I received this email from an occasional correspondent:
I know you don't know me at all (other than the few emails I've sent you), but I just got a call tonight that one of my childhood friends ran away three weeks ago from the treatment facility she was staying at and has been living on the street. Her mom says that people who have seen her say that she's schizophrenic and incoherent, possibly psychotic, talks to herself, &c. My friend's mom wants to go find her on the street and get her to go with us to a hospital. We'll have to talk her into getting in the van with us, and then she'll have to admit herself to the hospital.
I've done my best to provide good advice, but the biggest problem is that too many self-styled "patient advocates" think that sleeping on a steam grate, defecating in your pants, waiting to die of pneumonia, is somehow more humane and respecting of the individual, than involuntary mental health treatment.


 
This Is A Network Problem--And An Argument For Wireless Networking At Home


I have been fighting a weird problem when I copy large numbers of files across my network. I suspect that there is something wrong with the Linksys EtherFast 100TX card's device drivers. But while trying to resolve this problem by installing the newest device drivers, I found that one of the computers on the network that I wasn't messing with at all--suddenly had become invisible. Why?

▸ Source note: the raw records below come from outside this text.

/-- Values of one hyperparameter set (09, Table 9.2). -/
structure HyperSet where
  /-- [09 R184] FLAGS, Table 9.3. Reset 0x0000_0007. -/
  flags : BitVec 32 := 0x00000007
  /-- [09 R184] BETA1. Reset 0. -/
  beta1 : BitVec 32 := 0
  /-- [09 R184] BETA2. Reset 0. -/
  beta2 : BitVec 32 := 0
  /-- [09 R184] EPS. Reset 0x3F80_0000. -/
  eps : BitVec 32 := 0x3F800000
  /-- [09 R184] WEIGHT_DECAY. Reset 0. -/
  decay : BitVec 32 := 0
  /-- [09 R184] KNOT_COUNT. Reset 1. -/
  knotCount : BitVec 8 := 1
  /-- [09 R184] KNOT_STEPS, 8 step numbers. Reset all zero. -/
  knotSteps : List (BitVec 64) := [0, 0, 0, 0, 0, 0, 0, 0]
  /-- [09 R184] KNOT_LRS, 8 learning rates. Reset all zero. -/
  knotLrs : List (BitVec 32) := [0, 0, 0, 0, 0, 0, 0, 0]
  /-- [09 R185] LR_NOW. Reset 0. -/
  lrNow : BitVec 32 := 0
  /-- [09 R186] BIAS_CORR, BC1 and BC2. Reset 0x3F80_0000_3F80_0000. -/
  biasCorr : BitVec 64 := 0x3F8000003F800000
deriving DecidableEq, Repr

/-- The level byte of one layer (10, Table 10.12). -/
structure Level where
  /-- [10 R215] LEVEL. Reset 0. -/
  level : BitVec 2 := 0
  /-- [10 R215] RECOMPUTE. Reset 0. -/
  recompute : Bool := false
  /-- [10 R215] ROSE. Reset 0. -/
  rose : Bool := false
  /-- [10 R215] FELL. Reset 0. -/
  fell : Bool := false
  /-- [10 R215] PINNED. Reset 0. -/
  pinned : Bool := false
deriving DecidableEq, Repr

/-- The job record that a warm reset, BANKED and FAULTED leave in MRAM (13, R275). -/
structure JobRecord where
  /-- [13 R275] A record is held. Reset none (log 2). -/
  valid : Bool := false
  /-- [13 R275] Plan entry. Reset 0 (log 5). -/
  planEntry : BitVec 32 := 0
  /-- [13 R275] Step. Reset 0 (log 5). -/
  step : BitVec 64 := 0
  /-- [13 R275] The record was made during UPDATE. Reset false (log 5). -/
  inUpdate : Bool := false
  /-- [13 R275] COMMITTED_CHUNK. Reset -1 (log 5). -/
  committedChunk : Int := -1
  /-- [13 R275] JOB_ID. Reset 0 (log 5). -/
  jobId : BitVec 64 := 0
  /-- [13 R274] COMPLETED_STEP. Reset 0 (log 5). -/
  completedStep : BitVec 64 := 0
  /-- [13 R275] JOB_SEED. Reset zero (log 5). -/
  jobSeed : Bytes := List.replicate 32 0
  /-- [13 R275] Hyperparameter sets. Reset empty, each set at its default (log 5). -/
  sets : Sparse HyperSet := []
  /-- [13 R275] MAX_NORM. Reset its default (log 5). -/
  maxNorm : BitVec 32 := 0x7F800000
  /-- [13 R275] Entry 0x3400:01. Reset its default (log 5). -/
  thresholds : BitVec 32 := 0x8A041000
  /-- [13 R275] NAN_LIMIT. Reset its default (log 5). -/
  nanLimit : BitVec 32 := 0
  /-- [13 R275] SILENCE_CONFIG. Reset its default (log 5). -/
  silenceCfg : BitVec 32 := 0x0040000C
  /-- [13 R275] Levels of the last completed step. Reset all zero (log 5). -/
  levels : Sparse Level := []
  /-- [13 R275] Clean runs. Reset all zero (log 5). -/
  cleanRuns : Sparse (BitVec 8) := []
  /-- [13 R275] Silence counts. Reset all zero (log 5). -/
  silence : Sparse (BitVec 32) := []
deriving DecidableEq, Repr

/-- Entry 0x2000 (DEVICE), the state machine of 13 and the boot in progress. -/
structure Device where
  /-- [13 R265] STATE. Reset STANDBY (Table 13.3: 0x2). -/
  mode : Mode := .standby
  /-- [13 R266] HELD_REASON. Reset 0x0. -/
  heldReason : BitVec 4 := 0
  /-- [13 R266] LAST_RESET. Reset 0x1, cold by RST_N. -/
  lastReset : BitVec 4 := 1
  /-- [13 R270] START_MISSED. Reset 0. -/
  startMissed : Bool := false
  /-- [13 R269] ARM_PENDING. Reset 0. -/
  armPending : Bool := false
  /-- [13 R271] HOLD_REQUESTED. Reset 0. -/
  holdRequested : Bool := false
  /-- [13 R275] JOB_SUSPENDED. Reset 0. -/
  jobSuspended : Bool := false
  /-- [13 R266] ACTIVITY. Reset 0x0. -/
  activity : BitVec 4 := 0
  /-- [13 R266] REFUSED_COMMANDS. Reset 0. -/
  refused : BitVec 32 := 0
  /-- [13 R266] LAST_REFUSED. Reset 0. -/
  lastRefused : BitVec 32 := 0
  /-- [13 R266] BOOT_TIME. Reset 0. -/
  bootTime : BitVec 32 := 0
  /-- [13 R266] JOB_ID. Reset 0. -/
  jobId : BitVec 64 := 0
  /-- [13 R271] HOLD_AFTER. Reset 0. -/
  holdAfter : BitVec 64 := 0
  /-- [17 R353] BOOT_COUNT, held in MRAM. Reset 0. -/
  bootCount : BitVec 32 := 0
  /-- [13 R268] The boot in progress follows a warm reset. Reset false (log 5). -/
  bootWarm : Bool := false
  /-- [14 R308] A class F occurrence was classified during the boot in progress. Reset false (log 5). -/
  bootFatal : Bool := false
  /-- [14 R294] A qualifying occurrence was classified during the boot in progress. Reset false (log 5). -/
  bootQualified : Bool := false
  /-- [14 R309] Code of the state whose cause persists: entered again when boot ends. Reset none (log 5). -/
  causePersists : Option Mode := none
  /-- [16 R335] Refusal code that the last access or command answered. Reset 0x0000 (log 5). -/
  lastCode : BitVec 16 := 0
  /-- [14 R298] The management processor is in the restart of the watchdog. Reset false (log 5). -/
  restarting : Bool := false
  /-- [13 R276] The logic dies of the POWER_UP in progress have their supplies. Reset false (log 5). -/
  poweredUp : Bool := false
  /-- [13 R277] Hearths whose HEARTH_RESET self-test is running. Reset none (log 5). -/
  selftests : List Nat := []
deriving DecidableEq, Repr

/-- Entry 0x2010 (CONTEXT) (13, R287). -/
structure Context where
  /-- [13 R287] RESULT. Reset 0x00. -/
  result : BitVec 8 := 0
  /-- [13 R287] OP. Reset 0b00. -/
  op : BitVec 2 := 0
  /-- [13 R287] IN_PROGRESS. Reset 0. -/
  inProgress : Bool := false
  /-- [13 R287] BYTES_DONE. Reset 0. -/
  bytesDone : BitVec 64 := 0
  /-- [13 R287] BYTES_TOTAL. Reset 0. -/
  bytesTotal : BitVec 64 := 0
  /-- [13 R287] FAIL_SEGMENT. Reset 0. -/
  failSegment : BitVec 32 := 0
  /-- [13 R287] EXPORTED_STEP. Reset 0. -/
  exportedStep : BitVec 64 := 0
  /-- [13 R269] A RESTORE has run since LOAD. Reset false (log 5). -/
  restoreTried : Bool := false
deriving DecidableEq, Repr

/-- Entry 0x2400 (TIME) and the time base (07, R127 to R133). -/
structure TimeBase where
  /-- [07 R127] The time base, ns since the TAI epoch. Reset 0 (Table 7.2, log 2). -/
  now : Nat := 0
  /-- [07 R133] The device has locked at least once: FABRIC_TIME reads 0 before. Reset false. -/
  everLocked : Bool := false
  /-- [07 R134] START_TIME. Reset 0. -/
  startTime : BitVec 64 := 0
  /-- [07 R134] START_TIME is known on this device. Reset false (log 5). -/
  startKnown : Bool := false
  /-- [07 R128] PTP_DOMAIN. Reset 0x00. -/
  ptpDomain : BitVec 8 := 0
  /-- [07 R128] SOURCE. Reset 0b00. -/
  source : BitVec 2 := 0
  /-- [07 R127] MASTER. Reset 0. -/
  master : Bool := false
  /-- [07 R130] PARENT_LINK, none while no link qualifies. Reset none, reads 0. -/
  parent : Option Nat := none
  /-- [07 R130] HOPS. Reset 0. -/
  hops : BitVec 5 := 0
  /-- [07 R133] REF_LOST. Reset 0. -/
  refLost : Bool := false
  /-- [07 R133] EXCURSION. Reset 0. -/
  excursion : Bool := false
  /-- [11 R228] PARENT_SWITCH. Reset 0. -/
  parentSwitch : Bool := false
  /-- [07 R131] LONG_LINK. Reset 0. -/
  longLink : Bool := false
  /-- [07 R133] LOCK. Reset 0b00. -/
  lock : BitVec 2 := 0
  /-- [07 R128] TAI_SET. Reset 0. -/
  taiSet : BitVec 64 := 0
  /-- [07 R128] A TAI_SET value pending for the next accepted TIME_PPS edge. Reset none (log 5). -/
  taiPending : Option (BitVec 64) := none
  /-- [07 R133] PARENT_OFFSET, 1/16 ns. Reset 0. -/
  parentOffset : BitVec 32 := 0
  /-- [07 R133] Consecutive time codes with the offset within 2 ns. Reset 0 (log 5). -/
  lockRun : Nat := 0
  /-- [07 R128] Fabric time of the last accepted TIME_PPS edge. Reset none (log 5). -/
  lastPps : Option Nat := none
  /-- [07 R133] The master's source is present. Reset false (log 5). -/
  sourcePresent : Bool := false
  /-- [16 R331] The PTP clock follows a transmitter that announces the PTP timescale. Reset false (log 5). -/
  ptpTimescale : Bool := false
  /-- [16 R331] Origin and receive time of the last Sync. Reset none (log 5). -/
  ptpSync : Option (Nat × Nat) := none
  /-- [16 R331] Receive time of a two-step Sync whose Follow_Up is awaited. Reset none (log 5). -/
  ptpAwait : Option Nat := none
  /-- [09 R403] Depth in the time-parent tree, none without a path to the master. Reset none (log 5). -/
  depth : Option Nat := none
deriving DecidableEq, Repr
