/-- T32 of a tag. -/
def tagT32 (g : Nat) : Nat := bits g 0 32
/-- ROWS of a tag. -/
def tagRows (g : Nat) : Nat := bits g 32 32
/-- COLS of a tag. -/
def tagCols (g : Nat) : Nat := bits g 64 32
/-- FORMAT of a tag. -/
def tagFormat (g : Nat) : Nat := bits g 96 4
/-- LAYOUT of a tag. -/
def tagLayout (g : Nat) : Nat := bits g 100 2
/-- BLOCKING of a tag. -/
def tagBlocking (g : Nat) : Nat := bits g 102 2
/-- ROTATED of a tag. -/
def tagRotated (g : Nat) : Bool := g.testBit 104
/-- OUTLIERS of a tag. -/
def tagOutliers (g : Nat) : Bool := g.testBit 105

/-- A T32 is valid when it is positive and finite (R29). -/
def t32Valid (t : Nat) : Bool :=
  match ofF32 t with
  | .fin n m _ => !n && decide (m ≠ 0)
  | _ => false

/-- The op record agrees with the tag: format, a narrow layout and blocking, SQUARE where it is read transposed
(R22, R38, R39). -/
def tagAgrees (g fmt : Nat) (trans : Bool) : Bool :=
  decide (tagFormat g = fmt)
    && (decide (tagLayout g = 1) || decide (tagLayout g = 2))
    && (decide (tagBlocking g = 1) || decide (tagBlocking g = 2))
    && (decide (tagLayout g = 2) || (decide (fmt = 0) && decide (tagBlocking g = 1)))
    && (!trans || decide (tagBlocking g = 2))

/-! Narrow operands -/

/-- The class of an element (03, R60): pad, NaN, an infinity, or finite with its sign and whether it is zero. -/
inductive ECls where
  | pad
  | nan
  | inf (neg : Bool)
  | fin (neg zero : Bool)
deriving DecidableEq, Repr

/-- One element: its class, and its hi and lo values in units of 2^-16 (03, R47). -/
structure Elem where
  cls : ECls
  hi : Int
  lo : Int
deriving DecidableEq, Repr

/-- One block of 32 elements with its hi and lo scales. -/
structure Block where
  hiX8 : Nat
  loX8 : Nat
  elems : List Elem
deriving DecidableEq, Repr, Inhabited

/-- The single format of a narrow format code: F4 0, F8A 1, F8G 2. -/
def baseFmt (f : Nat) : Nat := if f = 3 then 1 else if f = 4 then 2 else f

/-- The format is a pair form. -/
def isPair (f : Nat) : Bool := f == 3 || f == 4

/-! Fields of a matrix op (Table 7.15) -/

/-- FMT_A. -/
def mFmtA (c : OpCmd) : Nat := opF c 76 4
/-- FMT_B. -/
def mFmtB (c : OpCmd) : Nat := opF c 72 4
/-- FMT_OUT. -/
def mFmtOut (c : OpCmd) : Nat := opF c 68 4
/-- OVF_MODE. -/
def mOvf (c : OpCmd) : Bool := c.op.toNat.testBit 67
/-- TRANS_A. -/
def mTransA (c : OpCmd) : Bool := c.op.toNat.testBit 66
/-- TRANS_B. -/
def mTransB (c : OpCmd) : Bool := c.op.toNat.testBit 65
/-- Rows of the output: 16 * TILES_M. -/
def mRows (c : OpCmd) : Nat := 16 * opF c 58 6
/-- Columns of the output: 16 * TILES_N. -/
def mCols (c : OpCmd) : Nat := 16 * opF c 52 6
/-- First reduction index of the share: node (H, J) covers groups from J * 2^H. -/
def mFirstK (c : OpCmd) : Nat := opF c 24 23 * 2 ^ opF c 47 5 * 512
/-- K_BLOCKS. -/
def mKBlocks (c : OpCmd) : Nat := opF c 8 16
/-- TENSOR_A. -/
def mTensorA (c : OpCmd) : Nat := opF c 96 16
/-- TENSOR_B. -/
def mTensorB (c : OpCmd) : Nat := opF c 80 16

/-- Array clocks per K block of a pairing (Table 3.1). -/
def pairClocks (fa fb : Nat) : Nat :=
  let cl := fun f => if isPair f then 2 else if f = 0 then 0 else 1
  match cl fa, cl fb with
  | 0, 0 => 1
  | 0, 1 => 2
  | 1, 0 => 2
  | 1, 1 => 4
  | 2, 0 => 4
  | 0, 2 => 4
  | 2, 1 => 8
  | 1, 2 => 8
  | _, _ => 12

/-- Array clocks of the op's passes (R46, R147). -/
def mClocks (c : OpCmd) : Nat := opF c 58 6 * opF c 52 6 * mKBlocks c * pairClocks (mFmtA c) (mFmtB c)

/-- Value of a code of a single narrow format (R23 to R25). -/
def ofNarrow (b c : Nat) : Val := if b = 0 then ofF4 c else if b = 1 then ofF8A c else ofF8G c

/-- A finite value in units of 2^-16. -/
def units16 : Val → Int
  | .fin n m e => scaled n m e (-16)
  | _ => 0

/-- The element of a hi and a lo value (R33, R60). -/
def elemOf (hi lo : Val) : Elem :=
  match hi, lo with
  | .nan, _ => ⟨.nan, 0, 0⟩
  | _, .nan => ⟨.nan, 0, 0⟩
  | _, .inf _ => ⟨.nan, 0, 0⟩
  | .inf n, _ => ⟨.inf n, 0, 0⟩
  | .fin n m e, .fin n' m' e' =>
    ⟨.fin (if m = 0 then n' else n) (m == 0 && m' == 0), units16 (.fin n m e), units16 (.fin n' m' e')⟩

/-- Bytes of one block's data in a plane. -/
def blockBytes (f : Nat) : Nat := if f = 0 then 16 else 32

/-- The 32 codes of a block's data bytes: F4 element 2i in the low half of byte i (02, Table 2.13). -/
def blockCodes (f : Nat) (bs : Bytes) : List Nat :=
  if f = 0 then bs.flatMap (fun b => [b.toNat % 16, b.toNat / 16]) else bs.map (·.toNat)

/-- Round up to the next 64-byte boundary (07, R145). -/
def up64 (n : Nat) : Nat := (n + 63) / 64 * 64

/-- The unit at which the planes of a narrow operand at scratchpad address a begin: the next 64-byte boundary (02, R40,
R43; 07, R145). -/
def planeUnit (a : Nat) : Nat := (a + 1) / 2 * 2

/-- An outlier slot: index and F8A code (02, Table 2.15). -/
def slotOf (x : Nat) : Nat × Nat := (bits x 8 5, bits x 0 8)

/-- The outliers of a block from its count and two slots; none where the block is invalid (R42). -/
def outliersOf (count s0 s1 : Nat) : Option (List (Nat × Nat)) :=
  if count = 0 then some []
  else if count = 1 then some [slotOf s0]
  else if count = 2 then (if (slotOf s0).1 < (slotOf s1).1 then some [slotOf s0, slotOf s1] else none)
  else none

/-- Sizes and places of a share's planes: rows of K blocks, in linear or square blocks (02, R43; 07, R145). -/
structure Planes where
  fmt : Nat
  square : Bool
  packed : Bool
  outl : Bool
  rows : Nat
  kb : Nat
deriving DecidableEq, Repr

/-- Blocks or square blocks of a share. -/
def planeUnits (p : Planes) : Nat := if p.square then (p.rows + 31) / 32 * p.kb else p.rows * p.kb
/-- Bytes of the data plane. -/
def dataBytes (p : Planes) : Nat := planeUnits p * blockBytes p.fmt * (if p.square then 32 else 1)
/-- Offset of the hi scale plane. -/
def scaleOff (p : Planes) : Nat := up64 (dataBytes p)
/-- Offset of the plane after the hi scales: outliers, or lo data of a pair. -/
def thirdOff (p : Planes) : Nat := scaleOff p + up64 (planeUnits p)
/-- Offset of the lo scale plane of a pair. -/
def loScaleOff (p : Planes) : Nat := thirdOff p + up64 (dataBytes p)
/-- Bytes from the first plane's start to the last plane's end. -/
def planesEnd (p : Planes) : Nat :=
  if p.packed then (p.rows * p.kb + 2) / 3 * 64
  else if isPair p.fmt then loScaleOff p + planeUnits p
  else if p.outl then thirdOff p + 4 * planeUnits p
  else scaleOff p + planeUnits p

/-- The place of block (r, j): its unit number and the byte of its data (02, R34, R35, R43). -/
def unitOf (p : Planes) (r j : Nat) : Nat := if p.square then r / 32 * p.kb + j else r * p.kb + j
/-- Byte of block (r, j)'s data in its data plane. -/
def dataAt (p : Planes) (r j : Nat) : Nat :=
  if p.square then (unitOf p r j * 32 + r % 32) * blockBytes p.fmt else unitOf p r j * blockBytes p.fmt

/-- Codes, scale and outliers of a block of a packed share (02, R40, R41). -/
def packedBlock (p : Planes) (bs : Bytes) (r j : Nat) : List Nat × Nat × Option (List (Nat × Nat)) :=
  let b := r * p.kb + j
  let burst := slice bs (b / 3 * 64) 64
  let i := b % 3
  let f := leAt burst 51 13
  (blockCodes 0 (slice burst (16 * i) 16), (burst.getD (48 + i) 0).toNat,
    if p.outl then outliersOf (bits f (2 * i) 2) (bits f (8 + 26 * i) 13) (bits f (21 + 26 * i) 13) else some [])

The network problem above, also known as Tater Tot, had mistaken one of the Ethernet cables in the upstairs hall for a mouse tail, and had chewed through it.


 
More Evidence That Too Many People Are Filthy Rich

Yes, that's the sound of envy. Questar has announced a titanium version of the Questar Seven telescope, reducing the weight by four pounds. It can be yours for only $8599.


 
"Sovereign Citizen" Fringe Groups Meet Slave Reparations Scamsters

For some years now, there have been people running around making the nonsensical claim that the Fourteenth Amendment only extended U.S. citizenship to freedmen, and therefore, the rest of us weren't obligated to pay taxes to the federal government, or obey any federal courts. (Yes, I've had these conversations, and they are serious.) Here's a really obtuse form of this argument, but I didn't have the patience to try and decode the meaning of capitalizing the word "citizen." Here's a more clear-cut form of the argument, and they only charge you $450 to assert your rights!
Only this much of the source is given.